Keep in mind that there is no such thing as "dry rot".  If you find "rot" then it is the result of 2 things...

1) The wood was not protected ( not varnished or not "re-varnished" as needed).  A good jarnish coat can get wet with no harm.
2) It subsquently got wet AND STAYED WET for a long time....  then it rotted and you are seeing to dried-out results.
2a)  Rot sproes exist in EVERY PIECE OF WOOD you pick up.  They don't do any harm at all unless they get wet.

If the varnish protection is kept in good condition the (now very old and presumably un reliable) 70 year+ casin glue is as good as it ever was.  Check it out all you want with a good coin tap test which will find rot as well as serarated glue joints.  The important things are to inspect very carefully and throughly (probe with an ice pick if you need to...that's FAA approved!) and don't let your Culver get or stay wet for very long.  If in a humid environment,  you might open up and ventilate with a fan regularly or leave a lightbulb lit and hanging in the cockpit.

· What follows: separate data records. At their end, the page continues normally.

-- ==== Sys2Proof/Tests/Slice0.lean ====
section
/-! SUPPORT. The model's own tests: decoding of words written out from the spec's encodings, the
well-formedness checks, and vectors of 95_test_vectors.md. Every expected result is the spec's. -/

namespace Sys2Proof.Tests

open Sys2Proof.Machine

/-! ### Decoding (30_encoding.md R71, R72, R76 to R80, R83) -/

/-- A register access frame: access code, width code, channel offset 0x010 or 0x150 in its low bytes. -/
def ra (code wc lo hi : Byte) (value : List Byte) : Frame := ⟨.ra, code :: wc :: lo :: hi :: 0 :: 0 :: value⟩

/-- A frame decodes to an instruction under the default configuration. -/
def spells (f : Frame) (i : Instr) : Bool :=
  match decode Config.default f with
  | .ok j => j == i
  | .error _ => false

/-- Why a frame is rejected under the default configuration. -/
def rejected (f : Frame) : Option DecodeError :=
  match decode Config.default f with
  | .ok _ => none
  | .error e => some e

/-- The access codes of 40_register_access.md R104 to R124, reads. -/
theorem test_decode_reads :
    spells (ra 0b00000 0 0x10 0 []) (.rdCsrWide 0x010) ∧
    spells (ra 0b00000 1 0x50 1 []) (.rdCsrNarrow 0x150) ∧
    spells (ra 0b00010 0 0x50 1 []) (.rdSavedNext 0x150 .word) ∧
    spells (ra 0b01010 0 0x50 1 []) (.rdSavedLimit 0x150 .word) ∧
    spells (ra 0b10010 0 0x50 1 []) (.rdSavedStart 0x150 .word) ∧
    spells (ra 0b11010 0 0x50 1 []) (.rdSavedStop 0x150 .word) ∧
    spells (ra 0b00100 0 0x50 1 []) (.rdNext 0x150 .word) ∧
    spells (ra 0b01100 0 0x50 1 []) (.rdLimit 0x150 .word) ∧
    spells (ra 0b10100 0 0x50 1 []) (.rdStart 0x150 .word) ∧
    spells (ra 0b11100 0 0x50 1 []) (.rdStop 0x150 .word) ∧
    spells (ra 0b00110 0 0x50 1 []) (.rdInit 0x150 .word) ∧
    spells (ra 0b01110 0 0x50 1 []) (.rdSize 0x150 .word) := by decide

/-- The access codes of 40_register_access.md R107 to R125 and 41_csr_commands.md R130, writes. -/
theorem test_decode_writes :
    spells (ra 0b00001 0 0x10 0 [0, 0, 5, 0]) (.wrCsr 0x010 (.word 0x00050000)) ∧
    spells (ra 0b00001 1 0x10 0 [7]) (.wrCsr 0x010 (.byte 0x07)) ∧
    spells (ra 0b00011 0 0x50 1 [0x78, 0x56, 0x34, 0x12]) (.wrSavedNext 0x150 (.word 0x12345678)) ∧
    spells (ra 0b01011 0 0x50 1 [0x78, 0x56, 0x34, 0x12]) (.wrSavedLimit 0x150 (.word 0x12345678)) ∧
    spells (ra 0b10011 0 0x50 1 [0x78, 0x56, 0x34, 0x12]) (.wrSavedStart 0x150 (.word 0x12345678)) ∧
    spells (ra 0b11011 0 0x50 1 [0x78, 0x56, 0x34, 0x12]) (.wrSavedStop 0x150 (.word 0x12345678)) ∧
    spells (ra 0b00101 0 0x50 1 [0x78, 0x56, 0x34, 0x12]) (.wrNext 0x150 (.word 0x12345678)) ∧
    spells (ra 0b01101 0 0x50 1 [0x78, 0x56, 0x34, 0x12]) (.wrLimit 0x150 (.word 0x12345678)) ∧
    spells (ra 0b10101 0 0x50 1 [0x78, 0x56, 0x34, 0x12]) (.wrStart 0x150 (.word 0x12345678)) ∧
    spells (ra 0b11101 0 0x50 1 [0x78, 0x56, 0x34, 0x12]) (.wrStop 0x150 (.word 0x12345678)) ∧
    spells (ra 0b00111 0 0x50 1 [0x78, 0x56, 0x34, 0x12]) (.wrInit 0x150 (.word 0x12345678)) ∧
    spells (ra 0b01111 0 0x50 1 [0x78, 0x56, 0x34, 0x12]) (.wrSize 0x150 (.word 0x12345678)) := by decide

/-- The recognised command words of 30_encoding.md R79 on `netRx` (index 8), wide. -/
theorem test_decode_wide_commands :
    spells ⟨.csrwWide, [0x00, 0x00, 0x10, 0x00, 8]⟩ (.cmdResetWide .netRx 0x00100000) ∧
    spells ⟨.csrwWide, [0x00, 0x00, 0x20, 0x00, 8]⟩ (.cmdInitbufWide .netRx 0x00200000) ∧
    spells ⟨.csrwWide, [0x00, 0x00, 0x30, 0x00, 8]⟩ (.cmdResetInitbufWide .netRx 0x00300000) ∧
    spells ⟨.csrwWide, [0x00, 0x00, 0x08, 0x00, 8]⟩ (.cmdClrcompleteWide .netRx 0x00080000) ∧
    spells ⟨.csrwWide, [0x00, 0x00, 0x0A, 0x00, 8]⟩ (.cmdSetsupdateClrcompleteWide .netRx 0x000A0000) ∧
    spells ⟨.csrwWide, [0x00, 0x00, 0x01, 0x00, 8]⟩ (.cmdSetenableWide .netRx 0x00010000) ∧
    spells ⟨.csrwWide, [0x00, 0x00, 0x03, 0x00, 8]⟩ (.cmdSetenableSetsupdateWide .netRx 0x00030000) ∧
    spells ⟨.csrwWide, [0x00, 0x00, 0x00, 0x00, 8]⟩ (.cmdNoneWide .netRx 0x00000000) := by decide

/-- The recognised command bytes of 30_encoding.md R79, narrow, the direction bit set (R78). -/
theorem test_decode_narrow_commands :
    spells ⟨.csrwNarrow, [0x14, 8]⟩ (.cmdResetNarrow .netRx 0x14) ∧
    spells ⟨.csrwNarrow, [0x24, 8]⟩ (.cmdInitbufNarrow .netRx 0x24) ∧
    spells ⟨.csrwNarrow, [0x34, 8]⟩ (.cmdResetInitbufNarrow .netRx 0x34) ∧
    spells ⟨.csrwNarrow, [0x0C, 8]⟩ (.cmdClrcompleteNarrow .netRx 0x0C) ∧
    spells ⟨.csrwNarrow, [0x0E, 8]⟩ (.cmdSetsupdateClrcompleteNarrow .netRx 0x0E) ∧
    spells ⟨.csrwNarrow, [0x05, 8]⟩ (.cmdSetenableNarrow .netRx 0x05) ∧
    spells ⟨.csrwNarrow, [0x07, 8]⟩ (.cmdSetenableSetsupdateNarrow .netRx 0x07) ∧
    spells ⟨.csrwNarrow, [0x04, 8]⟩ (.cmdNoneNarrow .netRx 0x04) := by decide

/-- Unrecognised command words of 30_encoding.md R80, wide, ignored bits set (R81). -/
theorem test_decode_wide_unrecognised_low :
    spells ⟨.csrwWide, [0xFF, 0xFF, 0xC2, 0xFF, 8]⟩ (.cmdUnrec02Wide .netRx 0xFFC2FFFF) ∧
    spells ⟨.csrwWide, [0xFF, 0xFF, 0xC9, 0xFF, 8]⟩ (.cmdUnrec09Wide .netRx 0xFFC9FFFF) ∧
    spells ⟨.csrwWide, [0xFF, 0xFF, 0xCB, 0xFF, 8]⟩ (.cmdUnrec0BWide .netRx 0xFFCBFFFF) ∧
    spells ⟨.csrwWide, [0xFF, 0xFF, 0xD1, 0xFF, 8]⟩ (.cmdUnrec11Wide .netRx 0xFFD1FFFF) ∧
    spells ⟨.csrwWide, [0xFF, 0xFF, 0xD2, 0xFF, 8]⟩ (.cmdUnrec12Wide .netRx 0xFFD2FFFF) ∧
    spells ⟨.csrwWide, [0xFF, 0xFF, 0xD3, 0xFF, 8]⟩ (.cmdUnrec13Wide .netRx 0xFFD3FFFF) ∧
    spells ⟨.csrwWide, [0xFF, 0xFF, 0xD8, 0xFF, 8]⟩ (.cmdUnrec18Wide .netRx 0xFFD8FFFF) ∧
    spells ⟨.csrwWide, [0xFF, 0xFF, 0xD9, 0xFF, 8]⟩ (.cmdUnrec19Wide .netRx 0xFFD9FFFF) ∧
    spells ⟨.csrwWide, [0xFF, 0xFF, 0xDA, 0xFF, 8]⟩ (.cmdUnrec1AWide .netRx 0xFFDAFFFF) ∧
    spells ⟨.csrwWide, [0xFF, 0xFF, 0xDB, 0xFF, 8]⟩ (.cmdUnrec1BWide .netRx 0xFFDBFFFF) ∧
    spells ⟨.csrwWide, [0xFF, 0xFF, 0xE1, 0xFF, 8]⟩ (.cmdUnrec21Wide .netRx 0xFFE1FFFF) ∧
    spells ⟨.csrwWide, [0xFF, 0xFF, 0xE2, 0xFF, 8]⟩ (.cmdUnrec22Wide .netRx 0xFFE2FFFF) := by decide

/-- Unrecognised command bytes of 30_encoding.md R80, narrow. -/
theorem test_decode_narrow_unrecognised_low :
    spells ⟨.csrwNarrow, [0x02, 8]⟩ (.cmdUnrec02Narrow .netRx 0x02) ∧
    spells ⟨.csrwNarrow, [0x09, 8]⟩ (.cmdUnrec09Narrow .netRx 0x09) ∧
    spells ⟨.csrwNarrow, [0x0B, 8]⟩ (.cmdUnrec0BNarrow .netRx 0x0B) ∧
    spells ⟨.csrwNarrow, [0x11, 8]⟩ (.cmdUnrec11Narrow .netRx 0x11) ∧
    spells ⟨.csrwNarrow, [0x12, 8]⟩ (.cmdUnrec12Narrow .netRx 0x12) ∧
    spells ⟨.csrwNarrow, [0x13, 8]⟩ (.cmdUnrec13Narrow .netRx 0x13) ∧
    spells ⟨.csrwNarrow, [0x18, 8]⟩ (.cmdUnrec18Narrow .netRx 0x18) ∧
    spells ⟨.csrwNarrow, [0x19, 8]⟩ (.cmdUnrec19Narrow .netRx 0x19) ∧
    spells ⟨.csrwNarrow, [0x1A, 8]⟩ (.cmdUnrec1ANarrow .netRx 0x1A) ∧
    spells ⟨.csrwNarrow, [0x1B, 8]⟩ (.cmdUnrec1BNarrow .netRx 0x1B) ∧
    spells ⟨.csrwNarrow, [0x21, 8]⟩ (.cmdUnrec21Narrow .netRx 0x21) ∧
    spells ⟨.csrwNarrow, [0x22, 8]⟩ (.cmdUnrec22Narrow .netRx 0x22) := by decide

Almost always the Cadet fuselage suffers from miosture, not the wings.  Why? Because the wings upper surfaces are an unbroken sheet of fabric and funnel rain into the rear spar attach point and into the flat tail cone belly skin.  It is hard to get all the corners and edges varnished inside there and the seat structure, belly plywood and lower longerons seem to suffer about 90% of the damage.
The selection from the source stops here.